[What you need to do]: Pull every line with "NextWith" from the data below and copy it.
══ Listed records ══
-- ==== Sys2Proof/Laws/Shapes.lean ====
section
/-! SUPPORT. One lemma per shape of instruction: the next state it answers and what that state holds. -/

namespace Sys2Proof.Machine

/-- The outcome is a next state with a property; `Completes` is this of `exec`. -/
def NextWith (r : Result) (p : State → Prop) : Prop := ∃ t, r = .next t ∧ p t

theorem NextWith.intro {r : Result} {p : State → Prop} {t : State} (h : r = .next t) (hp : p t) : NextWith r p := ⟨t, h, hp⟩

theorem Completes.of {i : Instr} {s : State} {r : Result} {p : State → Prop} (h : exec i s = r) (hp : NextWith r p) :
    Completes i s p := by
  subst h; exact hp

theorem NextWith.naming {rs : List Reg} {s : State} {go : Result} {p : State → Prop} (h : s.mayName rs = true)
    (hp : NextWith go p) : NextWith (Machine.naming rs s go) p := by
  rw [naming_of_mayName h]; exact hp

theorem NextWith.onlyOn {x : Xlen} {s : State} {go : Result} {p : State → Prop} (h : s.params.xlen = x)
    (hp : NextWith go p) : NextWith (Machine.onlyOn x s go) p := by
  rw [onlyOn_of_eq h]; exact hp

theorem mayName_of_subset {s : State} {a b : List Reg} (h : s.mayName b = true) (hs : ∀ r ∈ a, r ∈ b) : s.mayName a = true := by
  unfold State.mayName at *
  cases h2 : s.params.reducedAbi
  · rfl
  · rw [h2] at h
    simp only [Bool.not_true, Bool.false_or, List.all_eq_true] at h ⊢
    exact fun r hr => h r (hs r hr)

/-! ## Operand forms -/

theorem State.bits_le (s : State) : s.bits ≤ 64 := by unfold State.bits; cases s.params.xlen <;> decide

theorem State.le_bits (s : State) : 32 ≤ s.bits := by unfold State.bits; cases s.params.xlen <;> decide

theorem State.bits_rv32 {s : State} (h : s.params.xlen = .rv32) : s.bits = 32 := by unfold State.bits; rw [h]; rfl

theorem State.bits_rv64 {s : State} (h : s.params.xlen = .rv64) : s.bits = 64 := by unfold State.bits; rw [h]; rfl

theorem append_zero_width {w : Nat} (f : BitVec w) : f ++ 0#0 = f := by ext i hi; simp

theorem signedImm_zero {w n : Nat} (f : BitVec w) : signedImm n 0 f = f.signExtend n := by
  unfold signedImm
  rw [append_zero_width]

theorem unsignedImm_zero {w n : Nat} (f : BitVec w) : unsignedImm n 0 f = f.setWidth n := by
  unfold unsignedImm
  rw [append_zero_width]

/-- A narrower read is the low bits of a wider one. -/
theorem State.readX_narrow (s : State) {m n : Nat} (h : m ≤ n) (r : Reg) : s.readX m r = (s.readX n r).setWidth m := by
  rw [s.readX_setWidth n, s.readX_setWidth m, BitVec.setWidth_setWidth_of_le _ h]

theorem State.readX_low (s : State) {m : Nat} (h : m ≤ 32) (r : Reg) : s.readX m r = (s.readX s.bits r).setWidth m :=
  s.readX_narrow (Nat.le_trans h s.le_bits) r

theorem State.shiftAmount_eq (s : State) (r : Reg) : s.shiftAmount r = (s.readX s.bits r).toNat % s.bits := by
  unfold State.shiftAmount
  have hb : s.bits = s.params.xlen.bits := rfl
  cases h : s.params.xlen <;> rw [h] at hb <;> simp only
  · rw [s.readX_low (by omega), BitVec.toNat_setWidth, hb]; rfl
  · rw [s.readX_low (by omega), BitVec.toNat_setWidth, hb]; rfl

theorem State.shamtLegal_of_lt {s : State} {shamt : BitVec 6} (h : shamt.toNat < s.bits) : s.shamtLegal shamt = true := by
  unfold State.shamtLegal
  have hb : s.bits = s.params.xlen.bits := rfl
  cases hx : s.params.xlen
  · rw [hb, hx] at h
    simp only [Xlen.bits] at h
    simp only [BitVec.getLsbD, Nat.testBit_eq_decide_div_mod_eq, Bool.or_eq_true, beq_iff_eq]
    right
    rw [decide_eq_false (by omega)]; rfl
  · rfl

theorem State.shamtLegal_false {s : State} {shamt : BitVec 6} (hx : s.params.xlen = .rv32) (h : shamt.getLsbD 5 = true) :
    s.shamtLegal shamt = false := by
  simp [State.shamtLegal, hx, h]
═══
[The completed task]:
def NextWith (r : Result) (p : State → Prop) : Prop := ∃ t, r = .next t ∧ p t
theorem NextWith.intro {r : Result} {p : State → Prop} {t : State} (h : r = .next t) (hp : p t) : NextWith r p := ⟨t, h, hp⟩
theorem Completes.of {i : Instr} {s : State} {r : Result} {p : State → Prop} (h : exec i s = r) (hp : NextWith r p) :
theorem NextWith.naming {rs : List Reg} {s : State} {go : Result} {p : State → Prop} (h : s.mayName rs = true)
    (hp : NextWith go p) : NextWith (Machine.naming rs s go) p := by
theorem NextWith.onlyOn {x : Xlen} {s : State} {go : Result} {p : State → Prop} (h : s.params.xlen = x)
    (hp : NextWith go p) : NextWith (Machine.onlyOn x s go) p := by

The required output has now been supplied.